Learn More About Breathing for Upper Body Relaxation in My Article for the February 2020 International Musician:
Learn More About Pilates for Musicians in My Article for the March 2019 International Musician:
The Link Between Pilates and Musicianship
I believe Pilates is great for musicians! But why? What makes it unique from other forms of exercise and movement?
Two of the primary principles of the Pilates method are balanced muscle development and whole body movement. Often when we find ourselves in pain or discomfort, we can look to muscular imbalance as the culprit. Many musicians find themselves overly developed in one part of the body while underdeveloped in another, depending on their instrument and the physical positioning it requires. Pilates addresses these imbalances by looking at the body globally.
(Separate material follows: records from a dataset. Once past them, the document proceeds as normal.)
/-! ## setPoison -/

@[simp] theorem State.setPoison_part (s : State) (n : Nat) (b : Bool) : (s.setPoison n b).part = s.part := rfl
@[simp] theorem State.setPoison_time (s : State) (n : Nat) (b : Bool) : (s.setPoison n b).time = s.time := rfl
@[simp] theorem State.setPoison_ptpNs (s : State) (n : Nat) (b : Bool) : (s.setPoison n b).ptpNs = s.ptpNs := rfl
@[simp] theorem State.setPoison_freeCtr (s : State) (n : Nat) (b : Bool) : (s.setPoison n b).freeCtr = s.freeCtr := rfl
@[simp] theorem State.setPoison_flds (s : State) (n : Nat) (b : Bool) : (s.setPoison n b).flds = s.flds := rfl
@[simp] theorem State.setPoison_cnts (s : State) (n : Nat) (b : Bool) : (s.setPoison n b).cnts = s.cnts := rfl
@[simp] theorem State.setPoison_resp (s : State) (n : Nat) (b : Bool) : (s.setPoison n b).resp = s.resp := rfl
@[simp] theorem State.setPoison_snaps (s : State) (n : Nat) (b : Bool) : (s.setPoison n b).snaps = s.snaps := rfl
@[simp] theorem State.setPoison_restore (s : State) (n : Nat) (b : Bool) : (s.setPoison n b).restore = s.restore := rfl
@[simp] theorem State.setPoison_flt (s : State) (n : Nat) (b : Bool) : (s.setPoison n b).flt = s.flt := rfl
@[simp] theorem State.setPoison_evm (s : State) (n : Nat) (b : Bool) : (s.setPoison n b).evm = s.evm := rfl
@[simp] theorem State.setPoison_nests (s : State) (n : Nat) (b : Bool) : (s.setPoison n b).nests = s.nests := rfl
@[simp] theorem State.setPoison_vecs (s : State) (n : Nat) (b : Bool) : (s.setPoison n b).vecs = s.vecs := rfl
@[simp] theorem State.setPoison_toHost (s : State) (n : Nat) (b : Bool) : (s.setPoison n b).toHost = s.toHost := rfl
@[simp] theorem State.setPoison_pmeEn (s : State) (n : Nat) (b : Bool) : (s.setPoison n b).pmeEn = s.pmeEn := rfl
@[simp] theorem State.setPoison_pmeStatus (s : State) (n : Nat) (b : Bool) : (s.setPoison n b).pmeStatus = s.pmeStatus := rfl
@[simp] theorem State.setPoison_ldg (s : State) (n : Nat) (b : Bool) : (s.setPoison n b).ldg = s.ldg := rfl
@[simp] theorem State.setPoison_lathes (s : State) (n : Nat) (b : Bool) : (s.setPoison n b).lathes = s.lathes := rfl
@[simp] theorem State.setPoison_disps (s : State) (n : Nat) (b : Bool) : (s.setPoison n b).disps = s.disps := rfl
@[simp] theorem State.setPoison_dispTag (s : State) (n : Nat) (b : Bool) : (s.setPoison n b).dispTag = s.dispTag := rfl
@[simp] theorem State.setPoison_progress (s : State) (n : Nat) (b : Bool) : (s.setPoison n b).progress = s.progress := rfl
@[simp] theorem State.setPoison_blks (s : State) (n : Nat) (b : Bool) : (s.setPoison n b).blks = s.blks := rfl
@[simp] theorem State.setPoison_manifests (s : State) (n : Nat) (b : Bool) : (s.setPoison n b).manifests = s.manifests := rfl
@[simp] theorem State.setPoison_streams (s : State) (n : Nat) (b : Bool) : (s.setPoison n b).streams = s.streams := rfl
@[simp] theorem State.setPoison_canvases (s : State) (n : Nat) (b : Bool) : (s.setPoison n b).canvases = s.canvases := rfl
@[simp] theorem State.setPoison_ovrSets (s : State) (n : Nat) (b : Bool) : (s.setPoison n b).ovrSets = s.ovrSets := rfl
@[simp] theorem State.setPoison_heads (s : State) (n : Nat) (b : Bool) : (s.setPoison n b).heads = s.heads := rfl
@[simp] theorem State.setPoison_coop (s : State) (n : Nat) (b : Bool) : (s.setPoison n b).coop = s.coop := rfl
@[simp] theorem State.setPoison_drvs (s : State) (n : Nat) (b : Bool) : (s.setPoison n b).drvs = s.drvs := rfl
@[simp] theorem State.setPoison_bars (s : State) (n : Nat) (b : Bool) : (s.setPoison n b).bars = s.bars := rfl
@[simp] theorem State.setPoison_perst (s : State) (n : Nat) (b : Bool) : (s.setPoison n b).perst = s.perst := rfl
@[simp] theorem State.setPoison_wakes (s : State) (n : Nat) (b : Bool) : (s.setPoison n b).wakes = s.wakes := rfl
@[simp] theorem State.setPoison_hqs (s : State) (n : Nat) (b : Bool) : (s.setPoison n b).hqs = s.hqs := rfl
@[simp] theorem State.setPoison_cmds (s : State) (n : Nat) (b : Bool) : (s.setPoison n b).cmds = s.cmds := rfl
@[simp] theorem State.setPoison_toRing (s : State) (n : Nat) (b : Bool) : (s.setPoison n b).toRing = s.toRing := rfl
@[simp] theorem State.setPoison_ring (s : State) (n : Nat) (b : Bool) : (s.setPoison n b).ring = s.ring := rfl
@[simp] theorem State.setPoison_life (s : State) (n : Nat) (b : Bool) : (s.setPoison n b).life = s.life := rfl
@[simp] theorem State.setPoison_shp (s : State) (n : Nat) (b : Bool) : (s.setPoison n b).shp = s.shp := rfl
@[simp] theorem State.setPoison_heap (s : State) (n : Nat) (b : Bool) : (s.setPoison n b).heap = s.heap := rfl
@[simp] theorem State.setPoison_pending (s : State) (n : Nat) (b : Bool) : (s.setPoison n b).pending = s.pending := rfl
It’s not enough to say that we need strong arms to hold up a viola, for example- we need a strong back to support those strong arms, strong abdominal muscles to support that strong back, and strong legs to support that strong torso- you get the idea. That’s where the principle of whole body movement comes in. In a typical Pilates session you will get around to moving every part of your body in a variety of directions- quite the contrast from the more specific, often smaller movements associated with playing an instrument. I’ve found that musicians’ bodies benefit greatly from this contrast.
In Pilates, we are always focused on form and alignment. That makes it not only a great form of physical exercise, but a vehicle for mental focus as well. The “muscle” of mental focus gets stronger as we observe our own movement and alignment while exercising. I’ve found that this focus translates beautifully to the kind of focus that is required to play music.
Many musicians become curious about movement techniques at some point in their careers. Unfortunately this is often due to a playing-related injury, but I think there is another reason behind it. In order for our hours of practice to become efficient and effective, musicians have to teach themselves how to learn. This idea of the process of learning is important in movement as well. We all learn a little bit differently, and part of learning effectively is in coming up with processes that work best for the individual. This can be a very engaging and creative pursuit- both in the music practice room and in the Pilates space.
I can’t possibly talk about the benefits of Pilates for musicians without addressing breathing. The Pilates method puts a strong emphasis on breathing and integrating the breath with our movements. This is clearly beneficial for winds, brass players and singers, but I think it might be even *more* important for musicians who play instruments that don’t require air flow to generate the sound. I can definitely attest to this as a string player- it can be all too easy to hold our breath while we play! This can lead to a number of problems, including physical tension, diminished sound production and heightened anxiety. It’s well worth it to learn how our breath informs our movements as musicians.
I’ve seen Pilates benefit musicians at all stages from student to professional. I’ve worked with orchestral musicians (who I think of as seated athletes) from orchestras including the Chautauqua Symphony, the Detroit Symphony, the Virginia Symphony, the Phoenix Symphony and the St. Louis Symphony. Students benefit from an early understanding of physical alignment and healthy movement strategies. I’ve presented workshops on these topics for music students at schools and universities including the University of Texas at Austin, the Ohio State University, Eastern Michigan University, Bowling Green State University, Wayne State University, Virginia Commonwealth University, Old Dominion University and the Virginia Governor’s School for the Arts.
I love the way Pilates makes me feel. I believe when we feel good, we do our best work. For musicians, that translates to unlocking our greatest musical potential through the freedom of movement.